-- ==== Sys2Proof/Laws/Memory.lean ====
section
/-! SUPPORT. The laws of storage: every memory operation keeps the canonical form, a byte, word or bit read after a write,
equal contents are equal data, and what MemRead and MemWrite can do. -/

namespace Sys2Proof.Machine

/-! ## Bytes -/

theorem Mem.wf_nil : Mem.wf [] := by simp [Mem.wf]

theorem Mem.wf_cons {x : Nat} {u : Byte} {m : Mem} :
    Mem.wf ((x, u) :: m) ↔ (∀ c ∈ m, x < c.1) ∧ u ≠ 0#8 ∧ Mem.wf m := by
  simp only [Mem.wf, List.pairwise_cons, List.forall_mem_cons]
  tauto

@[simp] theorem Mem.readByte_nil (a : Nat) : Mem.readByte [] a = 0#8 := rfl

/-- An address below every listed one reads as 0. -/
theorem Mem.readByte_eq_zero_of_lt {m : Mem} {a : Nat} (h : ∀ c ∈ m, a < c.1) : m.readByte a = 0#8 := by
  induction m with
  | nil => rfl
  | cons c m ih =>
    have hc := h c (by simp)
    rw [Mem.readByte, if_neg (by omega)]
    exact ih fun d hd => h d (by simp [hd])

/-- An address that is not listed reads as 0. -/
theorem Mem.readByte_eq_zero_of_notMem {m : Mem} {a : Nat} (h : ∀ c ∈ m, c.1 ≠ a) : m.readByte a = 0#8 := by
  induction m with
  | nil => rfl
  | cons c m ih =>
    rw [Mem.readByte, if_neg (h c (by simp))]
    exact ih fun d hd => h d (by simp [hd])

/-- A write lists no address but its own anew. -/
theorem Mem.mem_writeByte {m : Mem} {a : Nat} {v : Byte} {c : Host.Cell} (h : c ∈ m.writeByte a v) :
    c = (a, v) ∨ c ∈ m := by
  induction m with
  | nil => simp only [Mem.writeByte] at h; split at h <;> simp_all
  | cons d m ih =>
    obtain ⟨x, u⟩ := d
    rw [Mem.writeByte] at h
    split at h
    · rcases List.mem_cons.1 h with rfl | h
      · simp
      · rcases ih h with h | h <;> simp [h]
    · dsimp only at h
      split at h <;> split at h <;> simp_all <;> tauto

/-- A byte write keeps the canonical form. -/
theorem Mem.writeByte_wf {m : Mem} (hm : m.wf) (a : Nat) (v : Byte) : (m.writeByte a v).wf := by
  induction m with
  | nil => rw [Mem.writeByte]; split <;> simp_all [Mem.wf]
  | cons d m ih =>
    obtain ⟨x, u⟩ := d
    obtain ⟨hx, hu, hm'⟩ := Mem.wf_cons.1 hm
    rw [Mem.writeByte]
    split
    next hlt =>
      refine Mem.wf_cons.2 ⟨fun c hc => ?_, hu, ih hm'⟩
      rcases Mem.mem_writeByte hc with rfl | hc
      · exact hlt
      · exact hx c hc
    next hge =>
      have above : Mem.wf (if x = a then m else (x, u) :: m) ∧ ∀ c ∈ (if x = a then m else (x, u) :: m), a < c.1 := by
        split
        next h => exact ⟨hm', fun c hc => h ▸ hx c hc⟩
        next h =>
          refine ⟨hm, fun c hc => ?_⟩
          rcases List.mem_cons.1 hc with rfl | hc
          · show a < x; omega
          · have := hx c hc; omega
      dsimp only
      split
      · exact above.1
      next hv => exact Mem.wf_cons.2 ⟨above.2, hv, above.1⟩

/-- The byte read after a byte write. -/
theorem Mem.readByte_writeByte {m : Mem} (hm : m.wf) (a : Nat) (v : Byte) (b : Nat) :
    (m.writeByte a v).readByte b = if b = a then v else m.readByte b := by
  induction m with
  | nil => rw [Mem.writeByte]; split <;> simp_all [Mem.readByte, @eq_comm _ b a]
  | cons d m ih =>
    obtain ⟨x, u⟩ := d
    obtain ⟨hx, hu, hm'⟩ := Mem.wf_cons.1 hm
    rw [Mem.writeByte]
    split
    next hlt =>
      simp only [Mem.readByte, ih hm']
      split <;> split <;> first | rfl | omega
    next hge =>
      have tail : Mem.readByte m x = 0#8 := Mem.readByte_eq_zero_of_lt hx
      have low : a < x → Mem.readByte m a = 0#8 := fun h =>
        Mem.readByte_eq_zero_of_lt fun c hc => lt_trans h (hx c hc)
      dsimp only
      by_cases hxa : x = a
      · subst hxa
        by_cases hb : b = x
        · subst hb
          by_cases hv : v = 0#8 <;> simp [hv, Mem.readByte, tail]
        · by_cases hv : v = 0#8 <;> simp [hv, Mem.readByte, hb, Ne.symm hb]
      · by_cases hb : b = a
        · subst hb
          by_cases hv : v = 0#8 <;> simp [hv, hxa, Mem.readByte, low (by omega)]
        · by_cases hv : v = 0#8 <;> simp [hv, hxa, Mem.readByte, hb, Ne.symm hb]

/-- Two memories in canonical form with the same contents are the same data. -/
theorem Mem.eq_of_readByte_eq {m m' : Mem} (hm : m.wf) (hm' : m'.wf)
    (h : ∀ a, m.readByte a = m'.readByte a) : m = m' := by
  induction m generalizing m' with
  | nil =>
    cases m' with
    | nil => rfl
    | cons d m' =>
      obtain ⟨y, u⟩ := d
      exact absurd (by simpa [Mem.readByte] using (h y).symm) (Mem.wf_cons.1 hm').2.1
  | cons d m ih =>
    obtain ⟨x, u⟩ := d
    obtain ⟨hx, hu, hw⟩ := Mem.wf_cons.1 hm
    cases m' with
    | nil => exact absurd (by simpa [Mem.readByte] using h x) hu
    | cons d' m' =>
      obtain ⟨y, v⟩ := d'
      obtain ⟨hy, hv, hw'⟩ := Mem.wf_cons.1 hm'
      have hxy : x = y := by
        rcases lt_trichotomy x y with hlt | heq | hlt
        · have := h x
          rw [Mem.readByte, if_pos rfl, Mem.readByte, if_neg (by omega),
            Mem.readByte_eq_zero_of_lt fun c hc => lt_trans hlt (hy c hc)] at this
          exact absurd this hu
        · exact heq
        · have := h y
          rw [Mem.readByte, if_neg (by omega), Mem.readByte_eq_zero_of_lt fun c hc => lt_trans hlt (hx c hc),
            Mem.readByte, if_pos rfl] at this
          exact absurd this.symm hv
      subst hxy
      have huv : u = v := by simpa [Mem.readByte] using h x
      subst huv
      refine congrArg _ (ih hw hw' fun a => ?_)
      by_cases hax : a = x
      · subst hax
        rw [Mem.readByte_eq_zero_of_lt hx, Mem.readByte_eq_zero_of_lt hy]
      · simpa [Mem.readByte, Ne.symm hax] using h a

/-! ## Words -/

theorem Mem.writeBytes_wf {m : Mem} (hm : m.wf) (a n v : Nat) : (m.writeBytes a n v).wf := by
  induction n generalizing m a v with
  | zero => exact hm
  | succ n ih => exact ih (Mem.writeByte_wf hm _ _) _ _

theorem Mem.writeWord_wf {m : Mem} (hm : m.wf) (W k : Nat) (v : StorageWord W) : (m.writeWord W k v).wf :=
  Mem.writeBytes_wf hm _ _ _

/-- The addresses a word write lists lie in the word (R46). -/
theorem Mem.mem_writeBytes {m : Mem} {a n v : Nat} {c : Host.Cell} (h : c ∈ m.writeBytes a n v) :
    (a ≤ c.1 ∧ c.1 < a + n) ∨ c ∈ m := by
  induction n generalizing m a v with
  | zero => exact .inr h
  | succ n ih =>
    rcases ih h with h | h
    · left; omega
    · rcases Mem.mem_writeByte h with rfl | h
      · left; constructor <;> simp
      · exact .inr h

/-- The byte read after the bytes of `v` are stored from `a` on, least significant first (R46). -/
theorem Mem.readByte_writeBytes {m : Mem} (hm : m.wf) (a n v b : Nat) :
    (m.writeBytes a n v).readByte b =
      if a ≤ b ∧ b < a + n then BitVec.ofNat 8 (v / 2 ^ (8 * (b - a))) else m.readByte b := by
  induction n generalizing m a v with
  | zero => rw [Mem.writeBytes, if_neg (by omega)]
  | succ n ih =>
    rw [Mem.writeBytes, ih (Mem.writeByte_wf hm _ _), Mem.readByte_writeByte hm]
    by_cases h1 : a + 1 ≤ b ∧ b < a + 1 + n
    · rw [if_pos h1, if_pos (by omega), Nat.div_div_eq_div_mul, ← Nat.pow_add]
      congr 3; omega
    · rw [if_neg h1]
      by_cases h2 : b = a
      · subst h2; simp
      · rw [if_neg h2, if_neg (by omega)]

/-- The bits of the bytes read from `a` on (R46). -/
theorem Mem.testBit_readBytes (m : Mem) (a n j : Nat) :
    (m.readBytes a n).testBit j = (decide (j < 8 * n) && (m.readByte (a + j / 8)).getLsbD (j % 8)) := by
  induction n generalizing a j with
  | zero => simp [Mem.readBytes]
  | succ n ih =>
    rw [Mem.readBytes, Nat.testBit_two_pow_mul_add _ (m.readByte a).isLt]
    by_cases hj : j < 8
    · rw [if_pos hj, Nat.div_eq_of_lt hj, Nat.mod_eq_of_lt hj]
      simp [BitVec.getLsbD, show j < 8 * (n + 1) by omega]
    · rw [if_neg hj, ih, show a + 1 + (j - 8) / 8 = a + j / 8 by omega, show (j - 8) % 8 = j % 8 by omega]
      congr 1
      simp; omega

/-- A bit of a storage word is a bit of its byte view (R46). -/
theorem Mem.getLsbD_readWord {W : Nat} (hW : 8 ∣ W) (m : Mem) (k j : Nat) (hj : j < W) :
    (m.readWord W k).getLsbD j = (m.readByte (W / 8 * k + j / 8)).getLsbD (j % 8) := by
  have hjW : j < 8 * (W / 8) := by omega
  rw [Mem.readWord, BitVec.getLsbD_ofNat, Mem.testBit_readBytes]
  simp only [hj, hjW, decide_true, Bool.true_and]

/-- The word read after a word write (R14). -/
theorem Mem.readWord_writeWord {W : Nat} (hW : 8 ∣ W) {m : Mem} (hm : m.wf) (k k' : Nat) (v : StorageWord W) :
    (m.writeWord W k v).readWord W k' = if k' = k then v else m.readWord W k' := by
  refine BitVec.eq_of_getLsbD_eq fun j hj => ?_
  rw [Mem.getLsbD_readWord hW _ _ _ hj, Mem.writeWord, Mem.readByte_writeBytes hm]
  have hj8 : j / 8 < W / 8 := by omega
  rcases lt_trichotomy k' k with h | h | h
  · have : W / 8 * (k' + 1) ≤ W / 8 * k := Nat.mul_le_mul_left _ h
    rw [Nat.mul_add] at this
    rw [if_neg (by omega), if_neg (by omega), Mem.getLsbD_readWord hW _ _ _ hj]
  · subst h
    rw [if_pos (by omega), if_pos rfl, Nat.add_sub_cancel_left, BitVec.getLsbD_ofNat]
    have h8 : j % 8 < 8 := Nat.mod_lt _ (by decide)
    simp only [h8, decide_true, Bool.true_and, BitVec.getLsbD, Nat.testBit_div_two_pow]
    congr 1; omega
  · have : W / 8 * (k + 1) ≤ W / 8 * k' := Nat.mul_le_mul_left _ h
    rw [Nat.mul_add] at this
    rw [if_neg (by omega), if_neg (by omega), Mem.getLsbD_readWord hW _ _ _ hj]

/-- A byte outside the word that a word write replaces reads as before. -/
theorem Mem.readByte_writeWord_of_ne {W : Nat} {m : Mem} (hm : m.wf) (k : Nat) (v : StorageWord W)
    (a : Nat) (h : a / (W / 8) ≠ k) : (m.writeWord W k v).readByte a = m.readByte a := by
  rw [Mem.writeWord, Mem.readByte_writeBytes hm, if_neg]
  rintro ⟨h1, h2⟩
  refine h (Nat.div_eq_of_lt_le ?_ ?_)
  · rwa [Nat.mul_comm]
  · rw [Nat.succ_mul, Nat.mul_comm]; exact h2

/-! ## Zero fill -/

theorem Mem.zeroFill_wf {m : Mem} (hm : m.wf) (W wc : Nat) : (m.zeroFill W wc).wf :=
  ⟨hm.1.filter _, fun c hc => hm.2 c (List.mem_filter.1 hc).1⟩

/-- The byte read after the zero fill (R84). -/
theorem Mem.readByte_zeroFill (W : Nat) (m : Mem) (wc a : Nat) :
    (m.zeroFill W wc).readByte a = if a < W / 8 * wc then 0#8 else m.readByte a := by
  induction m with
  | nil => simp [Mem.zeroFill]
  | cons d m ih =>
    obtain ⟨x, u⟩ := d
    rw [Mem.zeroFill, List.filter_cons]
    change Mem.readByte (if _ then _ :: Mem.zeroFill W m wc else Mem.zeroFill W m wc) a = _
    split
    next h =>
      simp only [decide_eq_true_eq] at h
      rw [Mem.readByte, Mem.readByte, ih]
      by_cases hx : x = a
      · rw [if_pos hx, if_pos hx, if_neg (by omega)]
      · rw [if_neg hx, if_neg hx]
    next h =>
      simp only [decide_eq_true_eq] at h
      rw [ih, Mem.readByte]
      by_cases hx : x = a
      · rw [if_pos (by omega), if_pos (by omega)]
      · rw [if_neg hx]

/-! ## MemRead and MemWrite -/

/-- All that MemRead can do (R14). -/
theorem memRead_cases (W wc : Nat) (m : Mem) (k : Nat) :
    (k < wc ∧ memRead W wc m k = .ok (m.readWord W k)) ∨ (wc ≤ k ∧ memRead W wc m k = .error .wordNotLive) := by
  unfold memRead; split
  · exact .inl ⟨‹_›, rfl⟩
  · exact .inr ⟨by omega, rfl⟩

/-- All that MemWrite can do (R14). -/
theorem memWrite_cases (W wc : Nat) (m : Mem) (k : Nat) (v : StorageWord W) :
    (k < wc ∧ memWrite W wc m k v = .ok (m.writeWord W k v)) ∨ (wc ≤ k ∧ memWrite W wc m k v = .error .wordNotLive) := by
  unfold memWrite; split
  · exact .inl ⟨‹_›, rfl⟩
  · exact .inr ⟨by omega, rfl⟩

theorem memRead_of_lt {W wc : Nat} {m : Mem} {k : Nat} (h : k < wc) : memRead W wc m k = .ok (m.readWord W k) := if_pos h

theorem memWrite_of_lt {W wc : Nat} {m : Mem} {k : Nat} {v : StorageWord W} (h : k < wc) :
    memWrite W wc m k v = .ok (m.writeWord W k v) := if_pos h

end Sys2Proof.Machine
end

····················

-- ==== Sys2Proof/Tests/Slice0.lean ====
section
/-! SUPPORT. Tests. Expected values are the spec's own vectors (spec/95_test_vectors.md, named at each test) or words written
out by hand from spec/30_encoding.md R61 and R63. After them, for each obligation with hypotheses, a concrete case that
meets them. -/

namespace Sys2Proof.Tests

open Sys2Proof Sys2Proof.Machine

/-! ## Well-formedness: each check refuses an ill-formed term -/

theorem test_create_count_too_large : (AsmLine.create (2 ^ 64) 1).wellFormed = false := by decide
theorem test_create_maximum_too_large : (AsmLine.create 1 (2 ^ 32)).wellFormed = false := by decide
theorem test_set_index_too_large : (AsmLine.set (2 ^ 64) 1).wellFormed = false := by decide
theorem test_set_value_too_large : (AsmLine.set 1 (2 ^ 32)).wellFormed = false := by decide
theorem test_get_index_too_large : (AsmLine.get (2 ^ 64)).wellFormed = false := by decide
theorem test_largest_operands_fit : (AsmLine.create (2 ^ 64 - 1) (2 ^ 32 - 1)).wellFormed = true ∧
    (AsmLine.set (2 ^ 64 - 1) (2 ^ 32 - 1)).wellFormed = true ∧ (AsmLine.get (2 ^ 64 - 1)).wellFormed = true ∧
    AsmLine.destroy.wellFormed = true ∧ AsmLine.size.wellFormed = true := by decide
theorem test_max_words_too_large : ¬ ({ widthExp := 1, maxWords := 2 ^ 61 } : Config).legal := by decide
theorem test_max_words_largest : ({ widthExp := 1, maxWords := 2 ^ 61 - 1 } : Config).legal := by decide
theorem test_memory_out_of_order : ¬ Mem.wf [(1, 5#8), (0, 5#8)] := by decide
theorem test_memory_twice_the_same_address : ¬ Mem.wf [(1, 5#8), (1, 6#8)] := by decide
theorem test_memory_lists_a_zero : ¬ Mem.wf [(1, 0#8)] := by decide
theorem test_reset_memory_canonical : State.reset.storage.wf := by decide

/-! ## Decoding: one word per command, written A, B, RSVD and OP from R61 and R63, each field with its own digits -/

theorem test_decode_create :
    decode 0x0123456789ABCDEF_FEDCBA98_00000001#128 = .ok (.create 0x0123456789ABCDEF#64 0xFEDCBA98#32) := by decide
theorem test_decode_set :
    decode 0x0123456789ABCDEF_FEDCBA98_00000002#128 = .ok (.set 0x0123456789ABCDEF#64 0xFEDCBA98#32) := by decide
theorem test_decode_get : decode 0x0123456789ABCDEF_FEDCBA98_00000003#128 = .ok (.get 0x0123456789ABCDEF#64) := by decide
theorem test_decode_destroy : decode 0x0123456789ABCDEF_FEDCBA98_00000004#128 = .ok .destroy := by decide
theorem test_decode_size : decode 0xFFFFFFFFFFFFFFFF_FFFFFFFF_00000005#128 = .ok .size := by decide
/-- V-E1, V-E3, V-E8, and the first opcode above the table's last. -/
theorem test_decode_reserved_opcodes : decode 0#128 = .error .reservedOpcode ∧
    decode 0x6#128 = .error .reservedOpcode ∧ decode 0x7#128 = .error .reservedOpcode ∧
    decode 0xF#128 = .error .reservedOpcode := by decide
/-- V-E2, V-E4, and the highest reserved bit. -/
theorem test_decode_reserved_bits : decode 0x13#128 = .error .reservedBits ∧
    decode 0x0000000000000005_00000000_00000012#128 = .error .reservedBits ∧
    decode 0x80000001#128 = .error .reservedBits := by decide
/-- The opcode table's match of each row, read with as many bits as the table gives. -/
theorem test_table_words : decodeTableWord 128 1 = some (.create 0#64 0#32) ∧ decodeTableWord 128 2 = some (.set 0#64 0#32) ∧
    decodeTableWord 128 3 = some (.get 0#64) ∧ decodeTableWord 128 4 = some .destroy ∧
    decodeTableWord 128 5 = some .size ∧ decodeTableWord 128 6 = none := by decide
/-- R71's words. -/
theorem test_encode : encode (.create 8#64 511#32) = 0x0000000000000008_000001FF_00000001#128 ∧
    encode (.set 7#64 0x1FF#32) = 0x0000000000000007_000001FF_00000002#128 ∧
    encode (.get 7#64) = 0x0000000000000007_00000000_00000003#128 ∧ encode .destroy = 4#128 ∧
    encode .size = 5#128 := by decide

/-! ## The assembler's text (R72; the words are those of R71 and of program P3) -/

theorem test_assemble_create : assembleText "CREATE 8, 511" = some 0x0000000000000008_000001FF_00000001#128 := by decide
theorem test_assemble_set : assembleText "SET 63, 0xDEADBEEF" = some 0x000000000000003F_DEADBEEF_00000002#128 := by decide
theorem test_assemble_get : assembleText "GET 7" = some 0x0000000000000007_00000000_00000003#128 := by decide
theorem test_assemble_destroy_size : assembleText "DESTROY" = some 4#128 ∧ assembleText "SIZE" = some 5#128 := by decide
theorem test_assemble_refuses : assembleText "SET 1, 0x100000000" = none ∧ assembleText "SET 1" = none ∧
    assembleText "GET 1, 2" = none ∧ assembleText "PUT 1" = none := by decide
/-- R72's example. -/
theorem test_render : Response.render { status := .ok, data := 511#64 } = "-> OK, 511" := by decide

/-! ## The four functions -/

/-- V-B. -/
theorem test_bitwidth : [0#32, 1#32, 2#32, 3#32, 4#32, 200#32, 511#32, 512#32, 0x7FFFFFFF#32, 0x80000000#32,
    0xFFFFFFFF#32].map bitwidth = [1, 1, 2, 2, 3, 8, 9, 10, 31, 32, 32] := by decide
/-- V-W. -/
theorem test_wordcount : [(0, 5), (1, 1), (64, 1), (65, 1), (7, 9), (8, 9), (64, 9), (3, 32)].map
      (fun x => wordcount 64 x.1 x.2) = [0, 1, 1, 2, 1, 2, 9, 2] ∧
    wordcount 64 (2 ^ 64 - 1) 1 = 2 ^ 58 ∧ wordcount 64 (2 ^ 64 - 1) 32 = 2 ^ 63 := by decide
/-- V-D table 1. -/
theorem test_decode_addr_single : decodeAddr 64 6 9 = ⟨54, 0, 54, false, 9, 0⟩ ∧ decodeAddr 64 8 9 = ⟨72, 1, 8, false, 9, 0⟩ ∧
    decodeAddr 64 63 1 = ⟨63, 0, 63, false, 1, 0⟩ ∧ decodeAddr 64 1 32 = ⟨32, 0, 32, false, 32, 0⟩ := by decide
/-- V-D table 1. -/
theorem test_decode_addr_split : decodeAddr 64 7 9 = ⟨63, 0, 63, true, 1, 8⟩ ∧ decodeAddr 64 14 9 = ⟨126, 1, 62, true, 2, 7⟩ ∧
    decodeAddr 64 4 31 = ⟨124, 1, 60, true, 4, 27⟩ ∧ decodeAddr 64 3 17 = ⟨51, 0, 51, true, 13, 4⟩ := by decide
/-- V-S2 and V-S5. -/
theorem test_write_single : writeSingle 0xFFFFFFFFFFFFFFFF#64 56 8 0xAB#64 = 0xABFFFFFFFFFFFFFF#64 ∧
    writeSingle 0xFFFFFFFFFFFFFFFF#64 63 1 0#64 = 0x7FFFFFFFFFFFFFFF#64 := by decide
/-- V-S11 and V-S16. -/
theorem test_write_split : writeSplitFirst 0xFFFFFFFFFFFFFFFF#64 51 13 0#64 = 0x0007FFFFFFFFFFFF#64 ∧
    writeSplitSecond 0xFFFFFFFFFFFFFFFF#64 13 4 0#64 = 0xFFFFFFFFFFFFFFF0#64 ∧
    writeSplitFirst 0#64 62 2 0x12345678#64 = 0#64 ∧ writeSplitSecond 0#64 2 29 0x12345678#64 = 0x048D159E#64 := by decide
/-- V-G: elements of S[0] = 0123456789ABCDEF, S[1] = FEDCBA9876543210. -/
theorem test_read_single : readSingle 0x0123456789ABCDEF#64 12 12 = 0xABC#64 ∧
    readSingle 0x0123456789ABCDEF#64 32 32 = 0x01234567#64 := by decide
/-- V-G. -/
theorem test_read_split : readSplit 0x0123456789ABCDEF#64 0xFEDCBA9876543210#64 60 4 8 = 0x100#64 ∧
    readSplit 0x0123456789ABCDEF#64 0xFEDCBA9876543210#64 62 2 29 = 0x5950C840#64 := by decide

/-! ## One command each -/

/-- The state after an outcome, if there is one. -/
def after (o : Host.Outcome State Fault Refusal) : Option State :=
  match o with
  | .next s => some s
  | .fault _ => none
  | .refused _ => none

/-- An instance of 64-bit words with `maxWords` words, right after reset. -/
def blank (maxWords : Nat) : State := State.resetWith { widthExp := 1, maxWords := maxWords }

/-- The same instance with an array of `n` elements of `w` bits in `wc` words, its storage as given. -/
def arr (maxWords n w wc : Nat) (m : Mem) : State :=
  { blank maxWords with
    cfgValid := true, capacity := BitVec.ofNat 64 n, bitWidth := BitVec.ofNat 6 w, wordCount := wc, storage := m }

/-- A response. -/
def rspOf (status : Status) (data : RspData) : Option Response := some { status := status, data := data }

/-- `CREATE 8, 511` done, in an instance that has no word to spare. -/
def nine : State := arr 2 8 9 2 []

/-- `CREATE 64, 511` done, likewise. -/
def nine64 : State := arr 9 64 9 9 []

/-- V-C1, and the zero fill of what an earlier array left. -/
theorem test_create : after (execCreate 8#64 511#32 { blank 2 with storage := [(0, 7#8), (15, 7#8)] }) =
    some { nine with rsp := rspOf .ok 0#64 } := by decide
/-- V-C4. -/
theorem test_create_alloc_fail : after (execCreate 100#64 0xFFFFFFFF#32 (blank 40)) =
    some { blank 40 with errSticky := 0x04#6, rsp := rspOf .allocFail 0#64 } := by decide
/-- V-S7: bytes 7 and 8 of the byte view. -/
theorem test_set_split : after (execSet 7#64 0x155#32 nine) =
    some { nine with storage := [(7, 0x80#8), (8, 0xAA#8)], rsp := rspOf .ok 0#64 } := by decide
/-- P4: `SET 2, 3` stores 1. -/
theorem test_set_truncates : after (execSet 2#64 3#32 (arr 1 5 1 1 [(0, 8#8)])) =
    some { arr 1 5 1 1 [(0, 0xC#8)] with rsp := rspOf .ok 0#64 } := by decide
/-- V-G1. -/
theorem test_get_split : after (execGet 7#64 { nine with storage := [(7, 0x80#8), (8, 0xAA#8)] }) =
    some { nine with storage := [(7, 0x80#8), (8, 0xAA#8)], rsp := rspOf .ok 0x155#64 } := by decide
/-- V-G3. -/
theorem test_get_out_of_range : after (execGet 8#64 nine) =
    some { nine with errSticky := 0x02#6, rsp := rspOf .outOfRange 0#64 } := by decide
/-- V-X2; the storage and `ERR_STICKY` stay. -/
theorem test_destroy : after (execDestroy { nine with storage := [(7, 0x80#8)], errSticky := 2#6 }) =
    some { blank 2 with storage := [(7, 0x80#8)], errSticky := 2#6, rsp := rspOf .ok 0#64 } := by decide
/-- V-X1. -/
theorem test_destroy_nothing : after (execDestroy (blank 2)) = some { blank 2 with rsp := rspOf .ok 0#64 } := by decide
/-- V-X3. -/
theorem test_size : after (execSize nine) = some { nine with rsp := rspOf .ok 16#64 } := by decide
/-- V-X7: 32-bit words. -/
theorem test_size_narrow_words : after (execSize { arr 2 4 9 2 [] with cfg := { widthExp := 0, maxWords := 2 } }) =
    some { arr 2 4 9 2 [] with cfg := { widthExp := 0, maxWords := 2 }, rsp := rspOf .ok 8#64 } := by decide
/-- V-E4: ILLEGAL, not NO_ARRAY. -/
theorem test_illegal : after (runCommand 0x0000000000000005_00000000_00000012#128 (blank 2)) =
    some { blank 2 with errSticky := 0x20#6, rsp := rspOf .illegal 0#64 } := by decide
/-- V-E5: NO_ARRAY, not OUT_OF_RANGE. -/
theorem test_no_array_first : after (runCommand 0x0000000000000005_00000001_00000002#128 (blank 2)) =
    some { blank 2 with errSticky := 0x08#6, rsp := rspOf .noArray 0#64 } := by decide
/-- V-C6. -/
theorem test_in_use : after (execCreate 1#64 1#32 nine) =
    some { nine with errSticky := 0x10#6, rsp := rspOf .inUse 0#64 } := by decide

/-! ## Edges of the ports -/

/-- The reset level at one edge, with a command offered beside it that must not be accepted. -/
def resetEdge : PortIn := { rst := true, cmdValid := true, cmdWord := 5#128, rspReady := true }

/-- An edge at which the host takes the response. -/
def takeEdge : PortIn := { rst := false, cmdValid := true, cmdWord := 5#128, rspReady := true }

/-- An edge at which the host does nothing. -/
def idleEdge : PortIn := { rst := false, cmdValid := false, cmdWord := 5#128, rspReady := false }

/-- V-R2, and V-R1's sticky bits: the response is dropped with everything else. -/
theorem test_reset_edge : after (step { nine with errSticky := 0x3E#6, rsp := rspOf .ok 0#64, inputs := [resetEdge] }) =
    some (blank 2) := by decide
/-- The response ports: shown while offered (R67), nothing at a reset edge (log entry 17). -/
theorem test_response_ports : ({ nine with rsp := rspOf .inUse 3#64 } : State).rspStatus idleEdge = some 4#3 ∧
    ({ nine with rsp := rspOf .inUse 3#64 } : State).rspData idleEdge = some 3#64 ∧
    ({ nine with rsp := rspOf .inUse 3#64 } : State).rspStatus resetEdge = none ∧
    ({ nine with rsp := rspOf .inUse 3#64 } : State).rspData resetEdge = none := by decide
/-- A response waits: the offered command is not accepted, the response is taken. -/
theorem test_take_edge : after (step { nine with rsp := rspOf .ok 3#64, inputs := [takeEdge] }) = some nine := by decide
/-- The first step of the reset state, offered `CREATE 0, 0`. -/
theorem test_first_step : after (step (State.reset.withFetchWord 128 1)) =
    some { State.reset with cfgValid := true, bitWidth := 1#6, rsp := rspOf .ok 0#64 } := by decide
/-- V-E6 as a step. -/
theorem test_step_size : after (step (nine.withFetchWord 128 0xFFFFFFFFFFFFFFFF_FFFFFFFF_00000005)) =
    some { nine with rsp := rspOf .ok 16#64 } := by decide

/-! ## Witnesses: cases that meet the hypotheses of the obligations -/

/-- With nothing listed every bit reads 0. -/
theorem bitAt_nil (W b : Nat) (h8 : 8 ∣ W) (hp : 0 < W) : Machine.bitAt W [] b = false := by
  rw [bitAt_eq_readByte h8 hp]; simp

····················

* _TASK DETAILS_: Using the listing above, report each line that mentions the word "Config".

* _TASK ANSWER_:
theorem test_max_words_too_large : ¬ ({ widthExp := 1, maxWords := 2 ^ 61 } : Config).legal := by decide
theorem test_max_words_largest : ({ widthExp := 1, maxWords := 2 ^ 61 - 1 } : Config).legal := by decide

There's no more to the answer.